# Task input
theorem Cb.pop_kept {s₀ s : State} {c : Cb} {a : Nat} (hK : Kept s₀ s) :
    KeptR s₀ (Cb.pop c s a) := by
  unfold Cb.pop
  repeat' first
    | with_reducible assumption
    | intro _
    | (extract_lets +onlyGivenNames x; first | (refine Kept.cut (s₀ := s₀) (x := x) ?_ ?_; rotate_left; intro _; clear_value x; rotate_left; unfold x; clear x) | (refine KeptR.cut (s₀ := s₀) (x := x) ?_ ?_; rotate_left; intro _; clear_value x; rotate_left; unfold x; clear x) | clear_value x | skip)
    | with_reducible apply Kept.ite
    | with_reducible apply KeptR.ite
    | with_reducible exact KeptR.val ‹_›
    | with_reducible apply KeptR.some
    | with_reducible exact KeptR.none
    | with_reducible apply Cb.wr_kept
    | (with_reducible refine KeptR.of_eq ?_ ‹_›)
    | split

theorem Cb.push_kept {s₀ s : State} {c : Cb} {a : Nat} {i : Nat} (hK : Kept s₀ s) :
    Kept s₀ (Cb.push c s a i) := by
  unfold Cb.push
  repeat' first
    | with_reducible assumption
    | intro _
    | (extract_lets +onlyGivenNames x; first | (refine Kept.cut (s₀ := s₀) (x := x) ?_ ?_; rotate_left; intro _; clear_value x; rotate_left; unfold x; clear x) | clear_value x | skip)
    | with_reducible apply Kept.ite
    | with_reducible apply Cb.wr_kept
    | split

theorem Cb.setRef_kept {s₀ s : State} {c : Cb} {p : Nat} {i : Nat} {v : Nat} (hK : Kept s₀ s) :
    Kept s₀ (Cb.setRef c s p i v) := by
  unfold Cb.setRef
  repeat' first
    | with_reducible assumption
    | intro _
    | (extract_lets +onlyGivenNames x; first | (refine Kept.cut (s₀ := s₀) (x := x) ?_ ?_; rotate_left; intro _; clear_value x; rotate_left; unfold x; clear x) | clear_value x | skip)
    | with_reducible apply Kept.ite
    | with_reducible apply Cb.wr_kept
    | split

theorem Cb.unref_kept {s₀ s : State} {c : Cb} {p : Nat} {i : Nat} (hK : Kept s₀ s) :
    Kept s₀ (Cb.unref c s p i) := by
  unfold Cb.unref
  repeat' first
    | with_reducible assumption
    | intro _
    | (extract_lets +onlyGivenNames x; first | (refine Kept.cut (s₀ := s₀) (x := x) ?_ ?_; rotate_left; intro _; clear_value x; rotate_left; unfold x; clear x) | clear_value x | skip)
    | with_reducible apply Kept.ite
    | with_reducible apply Cb.push_kept
    | with_reducible apply Cb.setRef_kept
    | split

theorem Cb.setSeq_kept {s₀ s : State} {c : Cb} {q : Nat} {x : CSeq} (hK : Kept s₀ s) :
    Kept s₀ (Cb.setSeq c s q x) := by
  unfold Cb.setSeq
  repeat' first
    | with_reducible assumption
    | intro _
    | (extract_lets +onlyGivenNames x; first | (refine Kept.cut (s₀ := s₀) (x := x) ?_ ?_; rotate_left; intro _; clear_value x; rotate_left; unfold x; clear x) | clear_value x | skip)
    | with_reducible apply Kept.ite
    | with_reducible apply cisRecord_kept
    | split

# Problem to work on
Exactly reproduce every record.

# Solution to this exercise
theorem Cb.pop_kept {s₀ s : State} {c : Cb} {a : Nat} (hK : Kept s₀ s) :
    KeptR s₀ (Cb.pop c s a) := by
  unfold Cb.pop
  repeat' first
    | with_reducible assumption
    | intro _
    | (extract_lets +onlyGivenNames x; first | (refine Kept.cut (s₀ := s₀) (x := x) ?_ ?_; rotate_left; intro _; clear_value x; rotate_left; unfold x; clear x) | (refine KeptR.cut (s₀ := s₀) (x := x) ?_ ?_; rotate_left; intro _; clear_value x; rotate_left; unfold x; clear x) | clear_value x | skip)
    | with_reducible apply Kept.ite
    | with_reducible apply KeptR.ite
    | with_reducible exact KeptR.val ‹_›
    | with_reducible apply KeptR.some
    | with_reducible exact KeptR.none
    | with_reducible apply Cb.wr_kept
    | (with_reducible refine KeptR.of_eq ?_ ‹_›)
    | split

theorem Cb.push_kept {s₀ s : State} {c : Cb} {a : Nat} {i : Nat} (hK : Kept s₀ s) :
    Kept s₀ (Cb.push c s a i) := by
  unfold Cb.push
  repeat' first
    | with_reducible assumption
    | intro _
    | (extract_lets +onlyGivenNames x; first | (refine Kept.cut (s₀ := s₀) (x := x) ?_ ?_; rotate_left; intro _; clear_value x; rotate_left; unfold x; clear x) | clear_value x | skip)
    | with_reducible apply Kept.ite
    | with_reducible apply Cb.wr_kept
    | split

theorem Cb.setRef_kept {s₀ s : State} {c : Cb} {p : Nat} {i : Nat} {v : Nat} (hK : Kept s₀ s) :
    Kept s₀ (Cb.setRef c s p i v) := by
  unfold Cb.setRef
  repeat' first
    | with_reducible assumption
    | intro _
    | (extract_lets +onlyGivenNames x; first | (refine Kept.cut (s₀ := s₀) (x := x) ?_ ?_; rotate_left; intro _; clear_value x; rotate_left; unfold x; clear x) | clear_value x | skip)
    | with_reducible apply Kept.ite
    | with_reducible apply Cb.wr_kept
    | split

theorem Cb.unref_kept {s₀ s : State} {c : Cb} {p : Nat} {i : Nat} (hK : Kept s₀ s) :
    Kept s₀ (Cb.unref c s p i) := by
  unfold Cb.unref
  repeat' first
    | with_reducible assumption
    | intro _
    | (extract_lets +onlyGivenNames x; first | (refine Kept.cut (s₀ := s₀) (x := x) ?_ ?_; rotate_left; intro _; clear_value x; rotate_left; unfold x; clear x) | clear_value x | skip)
    | with_reducible apply Kept.ite
    | with_reducible apply Cb.push_kept
    | with_reducible apply Cb.setRef_kept
    | split

theorem Cb.setSeq_kept {s₀ s : State} {c : Cb} {q : Nat} {x : CSeq} (hK : Kept s₀ s) :
    Kept s₀ (Cb.setSeq c s q x) := by
  unfold Cb.setSeq
  repeat' first
    | with_reducible assumption
    | intro _
    | (extract_lets +onlyGivenNames x; first | (refine Kept.cut (s₀ := s₀) (x := x) ?_ ?_; rotate_left; intro _; clear_value x; rotate_left; unfold x; clear x) | clear_value x | skip)
    | with_reducible apply Kept.ite
    | with_reducible apply cisRecord_kept
    | split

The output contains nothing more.